Secondary and Sensitivity Analyses
Results of supplemental and sensitivity analyses of outcomes for the matched cohorts were similar to the primary results, and they are shown in Supplemental Table 1.
Using data on kidney transplants performed between April 1, 2015 and December 31, 2017 (n=28,711), we fit a multivariable linear regression model clustering on the kidney donor to assess the effect of individual elements of donor characteristics included in the KDPI after accounting for recipient variables that might predict kidney transplant outcome at the end of 12 months post-transplant; these results are presented in Supplemental Tables 2 and 3. Donor age, history of hypertension, diabetes, and donation after cardiac death status were strongly associated with post-transplant function at 12 months. However, donor HCV status was not significantly associated with allograft function. The model had modest predictive ability with R2=20.
Discussion
This national study during the era of DAA treatments for HCV revealed a rising number of kidney transplants from HCV-viremic donors, with a large majority now transplanted into HCV-seronegative recipients. Recipients of HCV-viremic kidneys had 1-year allograft function that was similar to that of recipients of HCV-nonviremic kidneys who were meticulously matched on donor and recipient characteristics. These striking results provide important additional evidence that the KDPI, with its current negative weightage for HCV status, does not accurately assess the quality of kidneys from HCV-viremic donors. Additionally, 1-year allograft outcomes for HCV-viremic kidneys were not meaningfully different if transplanted into HCV-seronegative versus HCV-seropositive recipients. Taken together, these findings suggest that the benefits of transplantation using HCV-viremic kidneys will be similar if allocated to HCV-seropositive or HCV-seronegative recipients.
The opioid epidemic has driven a rapid rise in the number of potential deceased donors who died from drug overdoses, many of whom have HCV viremia.39,40 Given that many of these donors are young, the higher utilization of HCV-viremic kidneys is an important development for the transplant field, and it may help some families of donors in their grieving process.39 Although we show that the discard rate of HCV-viremic kidneys has declined over time, the 39% discard rate for HCV-viremic kidneys donated between January 2018 and March 2019 suggests that a substantial opportunity remains to increase access to kidney transplantation in the future by maximizing the use of these organs.
This study calls attention to a major change in center practice—that centers are increasingly transplanting HCV-viremic kidneys into HCV-seronegative recipients. This trend is driven by promising early publications showing 100% HCV cure rates in pilot trials.8,16 The competition for HCV-viremic kidneys, however, will over time likely lead to decreased availability of those organs for waitlisted patients with chronic HCV infection. If true, then this information should be considered by HCV-viremic patients with ESKD and their clinicians considering HCV treatment before transplantation. This decision about whether to treat an HCV-infected waitlisted patient may be driven by concerns about HCV morbidities, patient preferences, costs, and in the dialysis setting, the possibility of disease transmission. The decline in transplantation of HCV-seropositive recipients with kidneys from HCV-viremic donors over the duration of this study also raises the possibility that HCV-viremic United States patients on dialysis have increasingly been cured of their infection. As use of HCV-viremic kidneys becomes mainstream, the use of these organs in individuals with previously treated HCV infection is a new clinical scenario that transplant centers and referring nephrologists may have to confront.
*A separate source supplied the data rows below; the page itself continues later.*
/-- 02_formats.md, worked example: an 8-bit sum, saturated and wrapped. -/
theorem test_intResult : intResult 8 true (0x70 + 0x25) = ⟨0x7F, fIOV⟩ ∧ intResult 8 false (0x70 + 0x25) = ⟨0x95, fIOV⟩ := by decide +kernel

/-- 04_vector_engine.md, worked example: the fields of a vmac. -/
theorem test_vmacWord : let w : U64 := 0x0400830328220000
    vOpc w = 0x04 ∧ vType w = 0 ∧ vVd w = 0x41 ∧ vVa w = 0x40 ∧ vVb w = 0x65 ∧ vVc w = 2 ∧ vSat w = true := by decide +kernel

/-- 04_vector_engine.md, worked example: vexp2 of 1.5 and of −0.25. -/
theorem test_vexp2 : vexp2H32 (hazelVal hazel32 0x3FC00000) false = ⟨0x403504F3, fINX⟩ ∧
    vexp2H32 (hazelVal hazel32 0xBE800000) false = ⟨0x3F5744FD, fINX⟩ := by decide +kernel

/-- 08_memory.md, worked example: a stack address. -/
theorem test_stackMap : stackMap 0x000012345600 = ⟨0, 0x0E, 0, 1, 3, 0x48, 0⟩ := by decide +kernel

/-- 08_memory.md, worked example: the sweep of lane 0x05B. -/
theorem test_sweep : trainLane ((List.range 64).map (fun v => if (0x12 ≤ v && v ≤ 0x2C) || (0x30 ≤ v && v ≤ 0x33) then
    BitVec.ofNat 256 (2 ^ 0x9D - 2 ^ 0x63) else 0)) = some (0x7F, 0x1F, 0x1C) := by decide +kernel

/-- 09_network.md, worked example: the default route from router 21 to router 333. -/
theorem test_route : defaultCodes 21 333 = [0, 6, 6, 0, 0, 0, 2, 6, 6, 6, 2, 2, 7] ∧
    packCodes (defaultCodes 21 333) = 0x0000000000000074B6C801B0 := by decide +kernel

/-- 11_multi_device_jobs.md, worked example: the way of a reference torus from (0, 0, 0) to (7, 4, 6), dimension by dimension. -/
theorem test_torus : dimPath 8 0 7 true = (false, 1, true) ∧ (dimPath 8 0 4 true).1 = true ∧ (dimPath 8 0 4 true).2.1 = 4 ∧
    dimPath 16 0 6 true = (true, 6, false) := by decide +kernel

/-- 12_fabric.md, worked example: block 197 of F1. -/
theorem test_blockRam : regionOf 0x0220020C5000 = .blockRam 1 197 ∧ nodeOfAddr 0x0220020C5000 = some (clearingNode 25) ∧ clearingNode 25 = 100 := by decide +kernel

/-- An empty queue idles (log entry 6). -/
theorem test_idle : step State.reset = .next State.reset := rfl

end Sys2Proof.Tests
end

section
/-! SUPPORT. BAR0 (R10, R453, R456 to R463): the slots of the window, the events of DictStatus, the guard latches, and what a BAR0 write does,
one equation for each branch of R456 to R462. -/

namespace Sys2Proof.Machine

/-! ## The slots of BAR0 (R10) -/

/-- The window of the aliases is the upper half of BAR0. -/
theorem bar0Alias_eq (o : BitVec 28) : bar0Alias o = decide (0x8000000 ≤ o.toNat) := by
  have h : bar0Alias o = o.msb := by simp [bar0Alias, bitOf, BitVec.msb_eq_getLsbD_last]
  simpa [h] using BitVec.msb_eq_decide o

/-- The object and the window of an offset that starts a slot. -/
theorem bar0_slot_of_toNat {o : BitVec 28} {ix sb : Nat} {up : Bool} (hix : ix < 65536) (hsb : sb < 256)
    (h : o.toNat = ix * 0x800 + sb * 8 + if up then 0x8000000 else 0) : bar0Ix o = ix ∧ bar0Sb o = sb ∧ bar0Alias o = up := by
  rw [bar0Alias_eq, bar0Ix, bar0Sb]
  cases up <;> simp only [Bool.false_eq_true, if_true, if_false, decide_eq_true_eq, decide_eq_false_iff_not] at h ⊢ <;> omega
In this national sample, we found that HCV-viremic kidneys transplanted into HCV-seronegative recipients have similar 12-month allograft function compared with HCV-nonviremic kidneys matched on individual elements of KDPI (except HCV). Our findings also show that donor HCV viremia did not lead to poor allograft function or reveal evidence of greater risk for acute rejection within the first year of transplant, even after accounting for recipient characteristics. However, data on acute rejection should be interpreted cautiously, because we do not know the type or severity of rejection; moreover, our prior work has shown that acute rejection may be under-reported to the OPTN.28 A recent study using national registry data also has shown excellent short-term allograft function for HCV-viremic kidneys, although they used less precise matching methods.41 Taken together, these findings have two implications for clinical practice. First, this finding suggests that the KDPI does not accurately represent kidney quality for HCV-viremic donors. A similar concern about the accuracy of the KDPI was raised by Sibulesky et al.10 with kidneys from donors that were HCV antibody positive but HCV nonviremic. Second, in the current era of DAA treatments, kidneys from donors with HCV viremia function just as well as those without HCV viremia. Rescaling the KDPI to reflect outcomes for HCV-viremic kidneys might lead clinicians to offer these kidneys to younger patients with longer life expectancy. We acknowledge that the KDPI is calculated on the basis of allograft failure events, not allograft function, but allograft function is very meaningful to patients and transplant professionals.42,43 To date, there is insufficient follow-up time for HCV-viremic kidney transplants into seronegative recipients to have sufficient power to examine this outcome.
This study also provides important insights into the effect of recipient HCV serostatus on allograft function after transplantation using HCV-viremic kidneys. Surprisingly, recipient HCV serostatus was not associated with any meaningful difference in 12-month allograft outcomes.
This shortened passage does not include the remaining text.